### Records to process

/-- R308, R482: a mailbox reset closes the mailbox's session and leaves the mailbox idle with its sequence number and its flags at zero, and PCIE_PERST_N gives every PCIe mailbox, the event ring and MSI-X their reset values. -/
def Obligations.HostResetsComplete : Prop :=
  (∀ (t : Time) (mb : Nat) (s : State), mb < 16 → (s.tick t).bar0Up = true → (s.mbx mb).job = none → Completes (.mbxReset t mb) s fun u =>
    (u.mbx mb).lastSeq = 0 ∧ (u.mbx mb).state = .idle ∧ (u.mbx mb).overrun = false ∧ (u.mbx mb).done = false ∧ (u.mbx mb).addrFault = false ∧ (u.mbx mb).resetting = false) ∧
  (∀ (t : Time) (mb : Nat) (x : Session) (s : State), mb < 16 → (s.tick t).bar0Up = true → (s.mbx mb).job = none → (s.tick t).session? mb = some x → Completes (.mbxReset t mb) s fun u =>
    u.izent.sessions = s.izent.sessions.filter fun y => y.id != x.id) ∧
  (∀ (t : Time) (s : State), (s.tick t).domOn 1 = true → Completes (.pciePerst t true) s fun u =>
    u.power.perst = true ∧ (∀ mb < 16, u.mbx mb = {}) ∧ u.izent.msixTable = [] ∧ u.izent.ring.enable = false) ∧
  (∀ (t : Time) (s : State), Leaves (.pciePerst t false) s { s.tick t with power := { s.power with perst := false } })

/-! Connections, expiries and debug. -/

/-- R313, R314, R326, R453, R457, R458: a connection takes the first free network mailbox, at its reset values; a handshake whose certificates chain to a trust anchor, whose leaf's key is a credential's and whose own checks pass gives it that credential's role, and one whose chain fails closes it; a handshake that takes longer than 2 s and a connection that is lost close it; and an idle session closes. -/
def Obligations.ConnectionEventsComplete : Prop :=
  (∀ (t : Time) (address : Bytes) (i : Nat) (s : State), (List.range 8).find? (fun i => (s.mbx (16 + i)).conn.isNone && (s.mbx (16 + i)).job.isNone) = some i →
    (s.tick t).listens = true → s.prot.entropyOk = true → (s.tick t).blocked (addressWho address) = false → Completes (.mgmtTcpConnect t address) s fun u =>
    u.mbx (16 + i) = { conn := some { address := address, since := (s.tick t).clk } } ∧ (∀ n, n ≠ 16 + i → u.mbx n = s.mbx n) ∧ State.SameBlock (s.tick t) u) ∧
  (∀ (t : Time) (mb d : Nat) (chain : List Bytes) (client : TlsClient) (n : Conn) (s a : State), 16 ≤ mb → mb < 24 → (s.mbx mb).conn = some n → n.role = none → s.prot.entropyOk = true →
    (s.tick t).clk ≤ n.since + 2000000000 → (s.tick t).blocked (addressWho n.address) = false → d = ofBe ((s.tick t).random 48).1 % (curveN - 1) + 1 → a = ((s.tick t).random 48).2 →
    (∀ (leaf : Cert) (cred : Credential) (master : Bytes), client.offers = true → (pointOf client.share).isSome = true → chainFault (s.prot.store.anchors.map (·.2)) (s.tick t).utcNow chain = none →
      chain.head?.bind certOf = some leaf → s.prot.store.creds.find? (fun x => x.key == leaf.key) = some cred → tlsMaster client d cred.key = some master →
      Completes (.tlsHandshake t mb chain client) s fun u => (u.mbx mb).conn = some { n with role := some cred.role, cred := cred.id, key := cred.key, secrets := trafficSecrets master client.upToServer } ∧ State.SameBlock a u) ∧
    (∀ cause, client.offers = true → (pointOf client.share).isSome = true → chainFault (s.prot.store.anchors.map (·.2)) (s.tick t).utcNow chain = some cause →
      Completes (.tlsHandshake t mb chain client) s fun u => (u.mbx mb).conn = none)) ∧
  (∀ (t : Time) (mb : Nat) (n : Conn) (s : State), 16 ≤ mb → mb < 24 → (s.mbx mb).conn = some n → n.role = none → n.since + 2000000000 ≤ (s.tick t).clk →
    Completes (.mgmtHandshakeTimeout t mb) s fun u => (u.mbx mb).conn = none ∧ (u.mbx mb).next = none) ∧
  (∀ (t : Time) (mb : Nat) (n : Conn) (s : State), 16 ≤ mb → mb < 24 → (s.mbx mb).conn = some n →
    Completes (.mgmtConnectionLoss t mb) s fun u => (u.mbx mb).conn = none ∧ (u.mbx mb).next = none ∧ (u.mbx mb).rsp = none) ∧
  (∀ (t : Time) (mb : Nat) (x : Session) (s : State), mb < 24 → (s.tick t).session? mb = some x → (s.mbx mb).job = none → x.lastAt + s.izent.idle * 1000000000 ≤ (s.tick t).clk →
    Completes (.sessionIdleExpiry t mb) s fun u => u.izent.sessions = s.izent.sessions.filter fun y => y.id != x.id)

######

__Required work__
Take the records above and return, word for word, only the lines that fall from the line with "u.mbx (16 +" to the line with "(∀ (t : Time) (mb d", both of them included.

__Reply to the task__
    u.mbx (16 + i) = { conn := some { address := address, since := (s.tick t).clk } } ∧ (∀ n, n ≠ 16 + i → u.mbx n = s.mbx n) ∧ State.SameBlock (s.tick t) u) ∧
  (∀ (t : Time) (mb d : Nat) (chain : List Bytes) (client : TlsClient) (n : Conn) (s a : State), 16 ≤ mb → mb < 24 → (s.mbx mb).conn = some n → n.role = none → s.prot.entropyOk = true →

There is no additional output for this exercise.